10 июля парламент избрал королём сына сардинского короля Карла Альберта герцога Фердинанда Генуэзского, который должен был занять престол под именем Альберта Амедея I. К принцу был направлен член временного правительства Франческо Феррара, но Фердинанд отказался от сицилийской короны, так как пьемонтские войска потерпели поражение в первой освободительной войне, и революция в Италии пошла на убыль.
После получения известия о разгроме Карла Альберта при Кустоце временное правительство ушло в отставку. Сменивший его кабинет Мариано Стабиле не смог из-за противодействия консервативной палаты пэров приступить к проведению реформ и подготовиться к отражению неминуемой неаполитанской агрессии. 9 августа был образован Военный комитет, но его деятельность не дала результатов. Военный министр Патерно провел чистку армии, уволив большое количество новобранцев, и ослабив вооруженные силы[8].
13 августа было образовано правительство маркиза ди Торреарса, в которое вошли демократы Ла Фарина и Кордова. Этот кабинет начал проведение реформ, в числе которых были распродажа церковных и части государственных имуществ. По наиболее серьезному вопросу — отмене налога на помол, чего добивались крестьяне, после длительных дебатов в обеих палатах было принято решение о сокращении налога наполовину. После упорной борьбы удалось провести закон о всеобщем избирательном праве и выборах нового сената. Ещё одной проблемой было катастрофическое финансовое положение острова, так как в середине августа в казне оставалось всего 200 тыс. дукатов.
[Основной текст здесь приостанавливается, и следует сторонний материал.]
-- ==== Sys2Proof/Machine/Ops.lean ====
section
/-! DEFINITION. The named operations that every meaning is written over: reaching a tile, context or stream, reading a
register and putting a result in flight, the queues, how an instruction ends, taking a trap and returning from it. -/

namespace Sys2Proof.Machine

abbrev Out := Host.Outcome State Fault Refusal

/-! ### Causes (R262) -/
abbrev cILLOP : Nat := 0x01
abbrev cMISALIGN : Nat := 0x02
abbrev cADDR_RANGE : Nat := 0x03
abbrev cXLATE_FAULT : Nat := 0x04
abbrev cPERM_FAULT : Nat := 0x05
abbrev cPOISONED : Nat := 0x06
abbrev cMARGIN : Nat := 0x07
abbrev cSYNC_FAULT : Nat := 0x08
abbrev cSEQ_FAULT : Nat := 0x09
abbrev cSTREAM_FULL : Nat := 0x0A
abbrev cSOFT_TRAP : Nat := 0x0B
abbrev cWAIT_TIMEOUT : Nat := 0x10
abbrev cWAIT_ORPHAN : Nat := 0x11
abbrev cHOLD_STALL : Nat := 0x12
abbrev cPULL_LOST : Nat := 0x13
abbrev cLAYOUT_MISMATCH : Nat := 0x20
abbrev cQUANT_AXIS : Nat := 0x21
abbrev cDECODE_ERROR : Nat := 0x22
abbrev cCRC_MISMATCH : Nat := 0x23
abbrev cHOLD_FULL : Nat := 0x24
abbrev cSTUB_REFUSED : Nat := 0x25
abbrev cPEER_LOST : Nat := 0x26
abbrev cNVME_STATUS : Nat := 0x27
abbrev cNET_ERROR : Nat := 0x28
abbrev cOVERRUN : Nat := 0x30
abbrev cRECLAIM : Nat := 0x31
abbrev cCOOL_FLOW : Nat := 0x32
abbrev cCOOL_TEMP : Nat := 0x33
abbrev cCOOL_PRESS : Nat := 0x34
abbrev cCOOL_VOID : Nat := 0x35
abbrev cZONE_EVAC : Nat := 0x36

/-! ### Reaching the parts of the state -/

def State.die (s : State) (p : Nat) : Die := SMap.get {} s.dies p
def State.setDie (s : State) (p : Nat) (d : Die) : State := { s with dies := s.dies.put p d }
def State.modDie (s : State) (p : Nat) (f : Die → Die) : State := s.setDie p (f (s.die p))
def Die.tile (d : Die) (t : Nat) : Tile := SMap.get {} d.tiles t
def Die.part (d : Die) (q : Nat) : Part := SMap.get {} d.parts q
def Die.setPart (d : Die) (q : Nat) (x : Part) : Die := { d with parts := d.parts.put q x }
def Die.setTile (d : Die) (t : Nat) (x : Tile) : Die := { d with tiles := d.tiles.put t x }
def State.tile (s : State) (p t : Nat) : Tile := (s.die p).tile t
def State.setTile (s : State) (p t : Nat) (x : Tile) : State := s.setDie p ((s.die p).setTile t x)
def State.modTile (s : State) (p t : Nat) (f : Tile → Tile) : State := s.setTile p t (f (s.tile p t))
def Tile.ctx (t : Tile) (c : Nat) : Ctx := SMap.get {} t.ctxs c
def Tile.setCtx (t : Tile) (c : Nat) (x : Ctx) : Tile := { t with ctxs := t.ctxs.put c x }
def State.ctx (s : State) (p t c : Nat) : Ctx := (s.tile p t).ctx c
def State.setCtx (s : State) (p t c : Nat) (x : Ctx) : State := s.setTile p t ((s.tile p t).setCtx c x)
def State.modCtx (s : State) (p t c : Nat) (f : Ctx → Ctx) : State := s.setCtx p t c (f (s.ctx p t c))
def Ctx.stream (c : Ctx) (exe : Bool) : Stream := if exe then c.exe else c.acc
def Ctx.setStream (c : Ctx) (exe : Bool) (x : Stream) : Ctx := if exe then { c with exe := x } else { c with acc := x }
def State.stream (s : State) (p t c : Nat) (exe : Bool) : Stream := (s.ctx p t c).stream exe
def State.setStream (s : State) (p t c : Nat) (exe : Bool) (x : Stream) : State :=
  s.setCtx p t c ((s.ctx p t c).setStream exe x)

/-- Whether a context may issue at all: running, not stalled, not replaying. -/
def Ctx.live (c : Ctx) : Bool := c.status == .running && !c.stalled && c.replay == 0

/-- Whether nothing holds a stream for some tile cycles (R88, R99, R112). -/
def Stream.unheld (x : Stream) : Bool := x.hold == 0 && x.fhold == 0

/-- Whether a stream may issue now: running, not held, not frozen by the other stream's trap. A message or entry that has
been sent and accepted still completes (R263). -/
def Ctx.free (c : Ctx) (exe : Bool) : Bool :=
  let x := c.stream exe
  c.live && x.status == .running && x.unheld && (!(c.stream (!exe)).tmode || x.answer == some 0)

/-- The issuing tile, context and stream. -/
def State.myTile (s : State) : Tile := s.tile s.iss.peer s.iss.tile
def State.setMyTile (s : State) (x : Tile) : State := s.setTile s.iss.peer s.iss.tile x
def State.myCtx (s : State) : Ctx := s.ctx s.iss.peer s.iss.tile s.iss.ctx
def State.setMyCtx (s : State) (x : Ctx) : State := s.setCtx s.iss.peer s.iss.tile s.iss.ctx x
def State.me (s : State) : Stream := s.myCtx.stream s.iss.exe
/-- `RPI` of the issuing stream (R23, R86, R87): a handler sees it as the trap left it, except under a repeat of its
own. -/
def State.rpi (s : State) : BitVec 6 := if s.me.tmode && s.iss.rep.isNone then s.me.srpi else s.me.rpi
def State.setMe (s : State) (x : Stream) : State := s.setMyCtx (s.myCtx.setStream s.iss.exe x)
/-- The issuing stream as it stood before its bundle: what an earlier slot of the bundle has begun is no earlier access
(R64, R83). -/
def State.prior (s : State) : Stream :=
  match s.iss.was with | some t => (t.ctx s.iss.ctx).stream s.iss.exe | none => s.me
def State.myDie (s : State) : Die := s.die s.iss.peer
def State.setMyDie (s : State) (d : Die) : State := s.setDie s.iss.peer d

/-- DTIME as a number (R7). -/
def State.now (s : State) : Nat := s.dtime.toNat
/-- The time in ninths of a ns, which tells tile cycles apart (log 3). -/
def State.ninths (s : State) : Nat := s.now * 9 + s.frac
/-- The package's number of a die's local VF (R347). -/
def vfNumber (p v : Nat) : Nat := p % 8 * 24 + v
/-- Peers of the domain (R452). -/
def State.peers (s : State) : Nat := 8 * s.packages

/-- A partition's graph-sequencer context (R444), as tile and context. -/
def Cfg.seqCtx (c : Cfg) (p q : Nat) : Nat × Nat :=
  let n := SMap.get ((31 - q) * 8 + 7) c.gseq (p * 4 + q); (n / 8, n % 8)

/-- The partition of which a context is the graph-sequencer context. -/
def Cfg.seqOf (c : Cfg) (p t k : Nat) : Option Nat := (List.range 4).find? (fun q => c.seqCtx p q == (t, k))
/-- The partition that owns a context (R444, R453). -/
def Cfg.ctxPart (c : Cfg) (p t k : Nat) : Nat := (c.seqOf p t k).getD (SMap.get 0 c.ctxOwner ((p * 32 + t) * 8 + k))
/-- A context that a partition may bind to an operator: none that is a graph-sequencer context (R453). -/
def Cfg.binds (c : Cfg) (p t k q : Nat) : Bool := (c.seqOf p t k).isNone && SMap.get 0 c.ctxOwner ((p * 32 + t) * 8 + k) == q

/-- A VF's range in stacked SRAM, and a partition's own ranges in DRAM and stacked SRAM (R445): first frame and count. -/
def Cfg.srangeOf (c : Cfg) (p vf : Nat) : Nat × Nat := SMap.get (vf * 2 ^ 13, 7680) c.srange (p * 24 + vf)
def Cfg.prangeOf (c : Cfg) (p q : Nat) : Nat × Nat := SMap.get (28 * 2 ^ 20 + q * 2 ^ 18, 2 ^ 18) c.prange (p * 4 + q)
def Cfg.psrangeOf (c : Cfg) (p q : Nat) : Nat × Nat := SMap.get (q * 2 ^ 13 + 7680, 512) c.psrange (p * 4 + q)

/-- A chaff counter's next value: it sticks at its greatest (R411). -/
def bump (x : BitVec 32) : BitVec 32 := if x == BitVec.allOnes 32 then x else x + 1

/-- The partition that owns an engine of a tile (R453); engines 0 to 3 the halves, 4 the copy engine, 5 and 6 the
vector pipes. -/
def Cfg.engineOwner (c : Cfg) (p t e : Nat) : Nat := SMap.get 0 c.owner ((p * 32 + t) * 8 + e)
/-- The partition, tenant, realm and range of a VF (R347, R368, R445, R449). -/
def Cfg.partOf (c : Cfg) (p vf : Nat) : Nat := SMap.get 0 c.vfPart (p * 24 + vf)
def Cfg.tenantOf (c : Cfg) (p vf : Nat) : Nat := SMap.get 0 c.vfTenant (p * 24 + vf)
def Cfg.realmOf (c : Cfg) (p q : Nat) : Nat := SMap.get 0 c.realm (p * 4 + q)
def Cfg.rangeOf (c : Cfg) (p vf : Nat) : Nat × Nat := SMap.get (vf * 2 ^ 20, 2 ^ 20) c.range (p * 24 + vf)
def Cfg.inRange (c : Cfg) (p vf frame : Nat) : Bool :=
  let (lo, n) := c.rangeOf p vf; lo <= frame && frame < lo + n

/-! ### How an instruction ends -/

/-- Why an instruction does not take effect. -/
inductive Stop where
  /-- a precise trap (R262): cause, EADDR, detail; the state that it leaves of the memory checked -/
  | trap (cause : Nat) (addr : Word) (detail : Nat) (s : State)
  /-- a deferred trap of an earlier access (R126) -/
  | deferred (cause : Nat) (addr : Word)
  /-- the stream waits (R252): for what, limited by WAITTO or not, with what it has already requested -/
  | wait (k : WaitKind) (limited : Bool) (s : State)
  /-- the context stalls (R252) -/
  | stall

abbrev R (α : Type) := Except Stop α

/-- Trap with EADDR 0. -/
def trap (s : State) (cause : Nat) : R α := .error (.trap cause 0 0 s)
/-- ILLOP unless the condition holds. -/
def legal (s : State) (b : Bool) : R Unit := if b then .ok () else trap s cILLOP
/-- Trap at an address. -/
def trapAt (s : State) (cause : Nat) (addr : Word) : R α := .error (.trap cause addr 0 s)

/-! ### Registers (R15 to R17, R24, R264) -/

/-- BKB (R23). -/
def Ctx.bkb (c : Ctx) : Nat := bits c.lctl 1 0
/-- The physical number of a main register (R24): renamed in the execute stream's stage banks. -/
def physX (exe : Bool) (bkb r : Nat) : Nat := if exe && 48 <= r then 48 + (r - 48 + 4 * bkb) % 16 else r

/-- Read a scalar register field (R15, R16, R24, R264). -/
def Ctx.reg (c : Ctx) (exe : Bool) (f : BitVec 8) : Word :=
  let st := c.stream exe
  let n := num f
  match sel f with
  | 0 => if n == 0 then 0 else SMap.get 0 st.x (physX exe c.bkb n)
  | 1 => if st.tmode && 12 <= n then SMap.get 0 st.kt n else SMap.get 0 st.k n
  | 2 => SMap.get 0 st.l n
  | _ => 0

/-- The write that a scalar destination field names (R15 to R17): nothing for X0 and for the last-result file. -/
def Ctx.dest (c : Ctx) (exe : Bool) (f : BitVec 8) (v : Word) : Write :=
  let st := c.stream exe
  let n := num f
  match sel f with
  | 0 => if n == 0 then .nothing else .x (physX exe c.bkb n) v
  | 1 => .k n (st.tmode && 12 <= n) v
  | _ => .nothing

/-- The value of a register field of the issuing stream. -/
def State.reg (s : State) (f : BitVec 8) : Word := s.myCtx.reg s.iss.exe f

/-- Results of a context that are in flight (R253). -/
def Ctx.count (c : Ctx) : Nat :=
  c.inflight.length + (if c.acc.gload.isSome then 1 else 0) + (if c.exe.gload.isSome then 1 else 0)

/-- Put a result of the issuing stream in flight (R149). -/
def State.pend (s : State) (w : Write) (shift : Option (Bool × Word)) (lat : Nat) : State :=
  let c := s.myCtx
  s.setMyCtx { c with inflight := c.inflight ++ [{ exe := s.iss.exe, w := w, shift := shift, left := lat, soon := lat == 1 }] }

/-- An S-slot scalar result (R17, R99): seen from the next bundle, and shifted into L0. -/
def State.sResult (s : State) (d : BitVec 8) (v : Word) : State :=
  s.pend (s.myCtx.dest s.iss.exe d v) (some (false, v)) 1

/-- An L-slot scalar result of latency 4 (R124, R133, R142), shifted into L2. -/
def State.lResult (s : State) (d : BitVec 8) (v : Word) : State :=
  s.pend (s.myCtx.dest s.iss.exe d v) (some (true, v)) 4

/-- A scalar result that never enters the last-result file (R17, R229). -/
def State.yResult (s : State) (d : BitVec 8) (v : Word) (lat : Nat) : State :=
  s.pend (s.myCtx.dest s.iss.exe d v) none lat

/-- A steer register of the issuing stream. -/
def State.steer (s : State) (f : BitVec 8) : Steer := SMap.get {} s.me.j (num f)

/-- The stage count `SC`, `WARM`, `LEFT` and `VOID` of LCTL (R23). -/
def lctlSc (w : Word) : Nat := bits w 10 8
def lctlWarm (w : Word) : Nat := bits w 5 4
def lctlLeft (w : Word) : Nat := bits w 63 30
def lctlVoid (w : Word) : Bool := bit w 11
Чтобы поправить положение, было решено прибегнуть к займу, проект которого разработал Кордова[9].
Взятие Мессины
Фердинанд II был очень обеспокоен сицилийскими реформами. Закончив подавление восстаний в Неаполе и Калабрии, он 30 августа отправил в Мессину эскадру с 25-тыс. экспедиционным корпусом под командованием генерала Карло Филанджери. Оставив крупные резервы на калабрийском побережье, Филанджери высадился к югу от Мессины и начал продвижение к городу при поддержке корабельной артиллерии. Неаполитанцы располагали 300 орудиями, к которым присоединились пушки мессинских крепостей — Цитадели и Сан-Сальвадоре. Защитники Мессины могли выставить против этих сил 5—6 тыс. плохо вооруженных новобранцев, отряд национальной гвардии и палермских добровольцев. Палермское правительство, несмотря на громкие патриотические декларации, не оказало существенной помощи[10][11].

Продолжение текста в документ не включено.